▶ **AVAILABLE RECORDS**
/-- The pulse that completes the FILL of track 0 in MOUNTING makes the mount load: a track that loads gives a MOUNTED volume with the
head OPEN on it, its entries' slugs bound and MOUNTED offered to every line; one that does not gives FOREIGN. A FORMAT that waits for
it is answered DONE or MEDIUM; that MOUNTED is offered before that answer is the model's choice (log entry 22). -/
def Obligations.MountLoadByTrackZero : Prop :=
  ∀ (s : State) (d : DriveNo) (period : Nat) (reading : Reading) (retries n : Nat) (rs : List SectorResult),
    (s.drive d).ready = true → (s.drive d).measurement.seen = true → 161700 ≤ period → period ≤ 171700 →
    (s.drive d).status = .mounting → s.channel.holder = some (d, .fill 0 retries (n + 1) rs) →
    let seen := (sectorFrames reading).filter fun f => headerSeen f.header 0
    let matching := seen.filter fun f => decide ((octetAt f.header.octets 1).toNat = 0)
    let results := revolutionResults matching rs
    let records := results.map SectorResult.record
    ¬(n = 0 ∧ seen ≠ [] ∧ matching = []) → ((∀ r ∈ results, ∃ os, r = .good os) ∨ retries ≤ n) →
    let answered := fun (t : State) (oc : Outcome) => if (s.drive d).formatMount then t.endRequest 0 oc [] else t
    ∃ u : State, exec (.indexPulse d period reading) s = .next u.settled ∧ (u.drive d).formatMount = false ∧
      (∀ j, u.channel.holder ≠ some (d, j)) ∧
      (loadVolume records = none →
        (u.drive d).status = .foreign ∧ (u.drive d).head = .unloaded ∧ (u.drive d).buffer = .empty ∧
          (u.drive d).doorLock = false ∧ u.volume d = s.volume d ∧ ∀ l, u.line l = (answered s .medium).line l) ∧
      ∀ v, loadVolume records = some v →
        (u.drive d).status = .mounted ∧ (u.drive d).head = .opened ∧ (u.drive d).buffer = .opened 0 records [] ∧
          (u.drive d).doorLock = true ∧ u.volume d = ((s.setVolume d (some v)).bindLoaded d).volume d ∧
          ∀ l, u.line l = (answered (s.broadcast (.mounted d v.serial v.name (s.drive d).protect)) .done).line l
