/-- What leaves for another package (R387, R252): bytes for device memory or for a ring's scratchpad, an operation on a barrier
object, or a segment for a bridge (R84), the last three with the ASID of the sender (R264, R290). -/
inductive Sent where
  | write (node pa : Nat) (bytes : List Byte)
  | spad (node ring : Nat) (asid : BitVec 10) (off : Nat) (swz : Bool) (bytes : List Byte)
  | barrier (node : Nat) (asid : BitVec 10) (name : Nat) (op : BarrierOp)
  | segment (node ring stream : Nat) (asid : BitVec 10) (header : BitVec 64) (words : List Vec)
  deriving DecidableEq, Repr

/-- A run posted or armed (R161): number within the context, the state index of its step (R349), values, resident or scrolling (R90), the hoists it has and
those it will make, whether it has armed and at which TC, whether it is parked and when, and whether all its hoists are
freed. -/
structure Run where
  id : Nat
  si : Nat
  first : Nat
  nv : Nat
  w : Nat
  b : Nat
  ksel : Nat
  res : Bool
  total : Nat
  limit : Nat
  arm : Option Nat
  parkAt : Option Nat
  done : Bool
  parked : Bool
  deriving DecidableEq, Repr

/-- A hoist whose times are known (R91). -/
structure HoistLog where
  h : Nat
  vs : Nat
  ps : Nat
  hb : Nat
  ready : Nat
  start : Nat
  strike : Nat
  free : Nat
  freed : Bool
  deriving DecidableEq, Repr

/-- A hoist under way (R30, R92): its number, virtual and physical stripe, the ring cycles it still takes, the record that goes live at
its end, whether it restores zeros, and the bytes of the save slot restored so far. -/
structure HoistRun where
  h : Nat
  vs : Nat
  ps : Nat
  left : Nat
  rc : Rec
  first : Bool
  got : List Byte
  deriving DecidableEq, Repr

/-- What a waiting step waits for (R136): the request it sent, the descriptor or answer received, the dividing cycle
of a fence, the start cycle a post has resolved (R141), and the stage within the step. -/
structure Wait where
  stage : Nat
  req : Nat
  data : BitVec 512
  since : Nat
  post : Option StartAt
  deriving DecidableEq, Repr

/-- An open containment region (R314); `marks` holds each checkpointed stream as it stood,
and `hit` says that `sl13` was set for it. -/
structure Region where
  id : Nat
  hnd : Nat
  depth : Nat
  mask : BitVec 32
  marks : Table Stream
  nev : Nat
  hit : Bool
  deriving DecidableEq, Repr

/-- An unwinding in progress (R316), from cycle `at_`; the copies numbered below `copies` had been issued before. -/
structure Unwind where
  region : Nat
  cls : Nat
  at_ : Nat
  copies : Nat
  deriving DecidableEq, Repr

/-- What the auditor's log takes from one hoist (R365): the `xa` weight of every element, the format slots, the bytes of the registers that its
record reads, and the state that it restored; and how many instances entered (log 125). -/
structure HoistNote where
  h : Nat
  n : Nat
  weights : List Int
  fslots : List (BitVec 24)
  regs : List Byte
  restored : List Byte
  deriving DecidableEq, Repr

/-- A word that an input stream has delivered, as the auditor's log takes it (R365): its wave, stream and visit, the stream's descriptor, the
regions read with the generations that the reads carried, the markers with which it entered the queue, and the bytes; a bubble, which is no
word of the log's count, is heard too (log 125). -/
structure HeardWord where
  wave : Nat
  stream : Nat
  visit : Nat
  desc : BitVec 512
  gens : List (Nat × Nat)
  lr : Bool
  ls : Bool
  bytes : List Byte
  deriving DecidableEq, Repr

/-- How a debug break is resumed (R400): the cycle it stopped at, the column of the row, or none for a step, and the physical stripes
whose `brk` rows of that column count as completed. -/
structure BrkResume where
  tc : Nat
  col : Option Nat
  done : List Nat
  deriving DecidableEq, Repr

/-- A fence or `sbar` line still in force for requests issued later (R278, R175): requests below `before` of the
parties it names, and every access of a copy below `copies`, come first. -/
structure Divider where
  before : Nat
  copies : Nat
  scope : Scope
  kind : FenceKind
  streams : Option (BitVec 32)
  deriving DecidableEq, Repr

/-- A rename window (R255). -/
structure Rename where
  base : Nat
  lim : Nat
  off : Nat
  deriving DecidableEq, Repr

/-- A ring context (R26, R135). -/
structure Ctx where
  bind : BitVec 512
  hdr : BitVec 2048
  directory : List (BitVec 32)
  stable : Table (BitVec 64)
  k : Table (BitVec 48)
  a : Table (BitVec 64)
  tok : Table Nat
  wdi : Nat
  wdp : Nat
  wdone : List Nat
  rstack : List Nat
  si : Nat
  /-- TC in the cycle under way or, between cycles and in held ones, in the last that was not held (R29, R34). -/
  tc : Nat
  /-- Whether the cycle at TC 0 has begun. -/
  begun : Bool
  rcyc : Nat
  startq : List Posted
  wait : Option Wait
  sl : BitVec 16
  fslots : Table (BitVec 24)
  fslotNew : List (Nat × BitVec 24 × Option Nat)
  flagw : W32
  /-- Flags that land in the present cycle of work whose issuer has been saved (R51). -/
  flagwNew : W32
  /-- TC of the last save: what was issued by then has a saved issuer (R51). -/
  savedAt : Option Nat
  ev : Table Nat
  runs : List Run
  runSi : Option Nat
  ksel : Nat
  hoistNext : Nat
  hlog : List HoistLog
  hoisted : List Nat
  hoisting : Option HoistRun
  waves : Nat
  cache : Table Rec
  cacheUse : Table Nat
  cacheNo : Nat
  fetching : List Nat
  fetchBad : Table Nat
  /-- The fault in the heap window that has stopped the scroll controller (R256, R266). -/
  fetchStop : Option Stop
  /-- Slots of the state-table memory that hold an uncorrectable error (R354). -/
  badSlots : List Nat
  streams : Table Stream
  chans : Table Chan
  regions : List Region
  unwinding : Option Unwind
  trigRec : Option Nat
  thandler : Option Nat
  thNotice : Bool
  wdcount : Nat
  qcount : Nat
  collCount : Table Nat
  rwin : List Rename
  dividers : List Divider
  ending : Option (BitVec 16)
  draining : Bool
  ended : Bool
  fault : Option FaultRec
  /-- The record that R353 picks when several faults fall in the cycle under way. -/
  faultPref : Option FaultRec
  killed : Bool
  /-- What the auditor's signature is taken over (R366): words popped by output streams (run, wave, stream, bytes), state saved
  at stateful strikes (hoist, bytes), and the flags of a wave's strikes. -/
  audOut : List (Nat × Nat × Nat × List Byte)
  audState : List (Nat × List Byte)
  audFlags : Table W32
  /-- What the auditor's log takes from hoists, and from the words that input streams deliver: wave, stream, visit, bytes (R365). -/
  audHoist : List HoistNote
  audIn : List HeardWord
  brkResume : Option BrkResume
  answer : Option (BitVec 64)
  /-- Whether a `yield` has been accepted and its save has not begun (R151). -/
  yielded : Bool
  /-- The log slot of the wave that the context replays, for one that Eosen has bound to do so (R367). -/
  replay : Option Nat
  deriving DecidableEq, Repr

/-- A context before its entry state (R135, R118): no image, `sl0` set (R110). -/
def Ctx.reset : Ctx :=
  { bind := 0, hdr := 0, directory := [], stable := [], k := [], a := [], tok := [], wdi := 0, wdp := 0, wdone := [],
    rstack := [], si := 0, tc := 0, begun := false, rcyc := 0, startq := [], wait := none, sl := 1, fslots := [], fslotNew := [],
    flagw := 0, flagwNew := 0, savedAt := none,
    ev := [], runs := [], runSi := none, ksel := 0, hoistNext := 0, hlog := [], hoisted := [], hoisting := none, waves := 0,
    cache := [], cacheUse := [], cacheNo := 0, fetching := [], fetchBad := [], fetchStop := none, badSlots := [], streams := [], chans := [], regions := [],
    unwinding := none, trigRec := none, thandler := none, thNotice := false, wdcount := 0, qcount := 0,
    collCount := [], rwin := [], dividers := [], ending := none, draining := false, ended := false, fault := none,
    faultPref := none, killed := false, audOut := [], audState := [], audFlags := [], audHoist := [], audIn := [],
    brkResume := none, answer := none, yielded := false, replay := none }

/-- A barrier object (R289) as its 128 bits. -/
abbrev Barrier := BitVec 128

/-- A remap entry (R345) as its 192 bits. -/
abbrev RemapEntry := BitVec 192

/-- Slot states (R334), in the order of their codes. -/
inductive SlotState where
  | empty | gang | loading | running | saving | draining | halted | ended
  deriving DecidableEq, Repr

/-- A save, restore or drain under way (R341, R347, R348). -/
inductive Saving where
  | idle
  | save (entry : Nat) (cyclesLeft : Nat)
  | waitSave (entry : Nat)
  | restore (entry : Nat) (cyclesLeft : Nat)
  | drain
  deriving DecidableEq, Repr

/-- A stored error of an SRAM chunk (R371): a bit that will be corrected, the same once an access has met it, or one that cannot be
corrected. -/
inductive Flaw where
  | latent
  | met
  | uncorrectable
  deriving DecidableEq, Repr

/-- A ring (R16) with the context bound to it. -/
structure Ring where
  spad : Memory
  spoison : List Nat
  /-- Stored errors of SRAM chunks that nothing has met yet (R371). -/
  flaws : List (Nat × Flaw)
  bars : Table Barrier
  qcfg : Table QCfg
  qst : Table QState
  lanes : List LaneWord
  stripes : Table Stripe
  retire : BitVec 16
  capmask : BitVec 64
  holdlim : BitVec 32
  holdCause : Nat
  holdRun : Nat
  holdCount : Nat
  holdAsk : Nat
  bankUse : List (Nat × Nat × Nat)
  bankServed : Nat
  scrf : BitVec 64
  brken : Bool
  suscnt : BitVec 32
  /-- Failed self-checks whose RAS event is still to be posted: physical stripe, column and INFO (R362). -/
  susNew : List (Nat × Nat × Nat)
  remap : Table RemapEntry
  inj : BitVec 64
  injt : BitVec 64
  lfsr : BitVec 32
  stretch : Nat
  clkAcc : Nat
  slot : BitVec 512
  slotState : SlotState
  refuse : Nat
  saving : Saving
  bound : Bool
  ctx : Ctx
  deriving DecidableEq, Repr

/-- A ring after boot (R373, R86, R396): `retire` and `capmask` stand for the fuses (log 5). -/
def Ring.reset : Ring :=
  { spad := [], spoison := [], flaws := [], bars := [], qcfg := [], qst := [], lanes := [], stripes := [], retire := 0,
    capmask := 0xFFFFFF, holdlim := 0x100000, holdCause := 0, holdRun := 0, holdCount := 0, holdAsk := 0,
    bankUse := [], bankServed := 0, scrf := 0, brken := false, suscnt := 0, susNew := [], remap := [], inj := 0, injt := 0, lfsr := 0,
    stretch := 0, clkAcc := 0, slot := 0, slotState := .empty, refuse := 0, saving := .idle, bound := false,
    ctx := Ctx.reset }

/-- A context saved by halyard (R341, R342), whole, with the ring state that a save keeps. -/
structure Saved where
  ring : Nat
  ctx : Ctx
  stripes : Table Stripe
  qcfg : Table QCfg
  qst : Table QState
  lanes : List LaneWord
  scrf : BitVec 64
  deriving DecidableEq, Repr

/-- A cached translation (R261, R262). -/
structure TlbEntry where
  asid : BitVec 10
  vpn : Nat
  pages : Nat
  pte : BitVec 64
  level : Nat
  count : Nat
  deriving DecidableEq, Repr

/-- A record of the current batch of a fault buffer (R267, R268). -/
structure FbRec where
  index : Nat
  asid : BitVec 10
  page : Nat
  kind : Nat
  ring : Nat
  ctx : BitVec 16
  cause : Nat
  va : Nat
  issuer : Nat
  gen : Nat
  tc : Nat
  deriving DecidableEq, Repr

/-- A compute die (R15). -/
structure Die where
  astbase : BitVec 64
  fbbase : BitVec 64
  fbhead : BitVec 10
  fbtail : BitVec 10
  fbunread : Nat
  fbatch : BitVec 16
  fbovf : Bool
  fbflush : Bool
  fbrecs : List FbRec
  faulthold : BitVec 32
  tlb : List TlbEntry
  ppr : BitVec 64
  scrubint : BitVec 48
  scrubpos : Nat
  scrubacc : Nat
  scrubahead : Nat
  throttled : Bool
  deriving DecidableEq, Repr

/-- A die after boot (R270, R360). -/
def Die.reset : Die :=
  { astbase := 0, fbbase := 0, fbhead := 0, fbtail := 0, fbunread := 0, fbatch := 0, fbovf := false, fbflush := false,
    fbrecs := [], faulthold := 10000, tlb := [], ppr := 0, scrubint := 8640000000000, scrubpos := 0, scrubacc := 0, scrubahead := 0, throttled := false }

/-- States of a task (R328). -/
inductive TaskState where
  | wait | ready | bound | saved | done
  deriving DecidableEq, Repr

/-- A dependence of a task (R329): on which task, whether derived and whether a read-after-write one. -/
structure Dep where
  task : Nat
  derived : Bool
  raw : Bool
  range : Option Nat
  deriving DecidableEq, Repr

/-- A range of a task (R326). -/
structure Range where
  base : Nat
  units : Nat
  wr : Bool
  ren : Bool
  deriving DecidableEq, Repr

▶ **TASK TO CARRY OUT**
Look above for the line with "got : List Byte" and the line with "post : Option StartAt". Write out those two lines and all the lines between them, exactly, and no others.

▶ **COMPLETED EXERCISE**
  got : List Byte
  deriving DecidableEq, Repr

/-- What a waiting step waits for (R136): the request it sent, the descriptor or answer received, the dividing cycle
of a fence, the start cycle a post has resolved (R141), and the stage within the step. -/
structure Wait where
  stage : Nat
  req : Nat
  data : BitVec 512
  since : Nat
  post : Option StartAt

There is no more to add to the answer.